In the past, Reaction Engines has talked of a total financial package of £200-300m. However, REL CEO Mark Thomas said engineers had recently re-scoped the test engine, making it more modular and smaller. "We now need much less than that old figure," he told BBC News.
"This next phase of the project is going to be incredibly challenging, but we're very excited by it and very motivated to do the right thing."
And he added: "We're a good news story. People like the vision; they like the fact that we're growing. We're nearly a hundred people now and we'll be taking on 30-40 more people in the next 12 months.
"These are high-value engineering jobs. We're a diverse company as well - multicultural, and with some fantastically talented women engineers - some of the very best engineers I've come across in the industry."

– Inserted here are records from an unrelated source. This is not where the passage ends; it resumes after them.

/-- A command is executed at once, with its final reply. -/
def Hw.final (h : Hw) (n : Nat) (c : Call) (status value : Nat) : Hw := (h.remember n c (some (status, value))).answer n c status value false

/-- How many deferred requests wait (R392, R433). -/
def Hw.deferred (h : Hw) : Nat := (h.jobs.filter Job.deferred).length

/-- The services running. -/
def Hw.setJobs (h : Hw) (js : List Job) : Hw :=
  let h := { h with jobs := js }
  h.wr pKERNEL KERNEL.DEFER_PEND (min 255 h.deferred)

/-- A command that runs on: answered ACCEPTED, or DEFERRED, first (R424). -/
def Hw.accept (h : Hw) (n : Nat) (c : Call) (arg : Nat) (deferred : Bool) : Hw :=
  let h := (h.remember n c none).setJobs (h.jobs ++ [⟨c.op, n, c.tag, c.block, arg, deferred, false⟩])
  h.answer n c (if deferred then 2 else 1) 0 false

/-- A running service ends: its result is cached, and its final reply goes out unless a context reset has ended the exchange (R423,
R424, R431). -/
def Hw.finishJob (h : Hw) (j : Job) (status value : Nat) : Hw :=
  let done (b : CmdBox) : CmdBox := { b with
    cache := b.cache.map fun x => if x.tag = j.tag ∧ x.opcode = j.opcode ∧ x.result = none then { x with result := some (status, value) } else x }
  let h := (h.setJobs (h.jobs.erase j)).modBox j.box done
  if !j.mute then
    h.answer j.box ⟨j.opcode, j.tag, j.arg, j.block, decide (h.mb j.box MAILBOX.MB_CFG_FORM = 1)⟩ status value false
  else h

/-- What the engine kernel makes of a command: it is answered with a status, or from the cache, or it goes. -/
inductive Verdict where
  | refuse (status : Nat)
  | cached (status value : Nat)
  | go
deriving DecidableEq, Repr

/-- The opcodes of R426. -/
def knownOps : List Nat := [0x01, 0x02, 0x10, 0x11, 0x12, 0x13, 0x20, 0x30, 0x31, 0x40, 0x41]

/-- The services of context 0 only, and those that answer BUSY while one runs (R426). -/
def ctx0Ops : List Nat := [0x11, 0x12, 0x13, 0x20, 0x30, 0x31]
def busyOps : List Nat := [0x11, 0x12, 0x30]

/-- Whether an opcode is served on its version (R426). -/
def opServed (op ver : Nat) : Bool := knownOps.contains op && decide (op < 0x40 ∨ 2 ≤ ver)

/-- The verdict on a command of mailbox n (R422, R423, R425, R426). The boot ROM answers every opcode but HELLO and FW_LOAD with BAD_OPCODE
(R428). -/
def Hw.judge (h : Hw) (n : Nat) (c : Call) : Verdict :=
  let b := h.box n
  if c.op = 0x01 then .go
  else if h.romServes ∧ c.op ≠ 0x30 then .refuse 0x12
  else if b.quarantine then .refuse 0x11
  else match b.ver with
  | none => .refuse 0x10
  | some v => match b.cache.find? fun x => decide (x.tag = c.tag) with
    | some x =>
      if x.opcode ≠ c.op then .refuse 0x16
      else match x.result with
      | some r => .cached r.1 r.2
      | none => .refuse 0x03
    | none =>
      if !opServed c.op v then .refuse 0x12
      else if ctx0Ops.contains c.op ∧ h.mb n MAILBOX.MB_BIND_SENDER ≠ 0 then .refuse 0x14
      else if busyOps.contains c.op ∧ h.jobs.any (fun j => decide (j.opcode = c.op)) then .refuse 0x17
      else .go

/-- The engine kernel takes the command of mailbox n, and runs it, or answers it, under its verdict. -/
def Hw.serveCall (h : Hw) (n : Nat) (c : Call) (run : Call → Hw → Hw) : Hw :=
  let v := h.judge n c
  let h := h.mbTake kernelMaster n
  match v with
  | .refuse s => h.answer n c s 0 false
  | .cached s x => h.answer n c s x true
  | .go => run c h

/-- A service: where the word that waits in mailbox n is a command of its opcode. -/
def Hw.serve (h : Hw) (n op : Nat) (run : Call → Hw → Hw) : Hw :=
  if !h.awaits n then h
  else match h.callOf n with
  | some c => if c.op = op then h.serveCall n c run else h
  | none => h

The Sabre concept is for a power unit that can operate like a jet turbine at low speed and then transition to rocket mode at high speed.
It would burn hydrogen and oxygen to provide thrust, but at low altitudes this oxygen would be taken straight from the atmosphere.
The approach should save weight and allow Sabre to impel a space vehicle straight to orbit without the need for the multiple propellant stages seen in today's throw-away rockets.
Crucial to the engine's performance is a compact pre-cooler heat-exchanger that can take an incoming airstream from over 1,000C to -150C in less than 1/100th of a second.
This pre-cooler module contains arrays of extremely fine piping that dump energy very efficiently but also avoid the frost build-up that might otherwise compromise their operation.
The key elements of Sabre have all been shown to work under Esa's watchful eye. What prospective commercial operators want to see now is a full cycle, end-to-end demonstration of the engine. This is the purpose of the 2020 unit.
REL has long been committed to putting Sabre in a big, reusable space plane called Skylon - a vehicle capable of launching heavy telecommunications satellites.
But because the engine technology is considered scalable, Reaction Engines announced at Farnborough that it is also joining a consortium to look at the feasibility of putting reduced-sized power units on smaller vehicles that could run out of Prestwick airport, external.
Orbital Access Limited is the company behind the effort to turn the Scottish aviation centre into a spaceport. It is already working with BAE Systems - a major shareholder in REL - to turn a DC10 into a flying platform from which to launch satellite-carrying rockets.
It is keen to see if it is possible to piggyback additional launch services on some of the future test flight models that Reaction Engines will build to further develop Sabre.
"What this study aims to do is to look at those vehicle concepts and evaluate which sorts of configurations can yield commercial payload capabilities," explains Orbital's CEO Stuart McIntyre.
"If you take a Sabre test engine, put wings on it and go fly it, all you'll get is some engineering answers. But if we do these flight tests in a certain way, where you plug a top stage on to these vehicles, it may then be possible for REL to get their air test data and for us to launch payloads."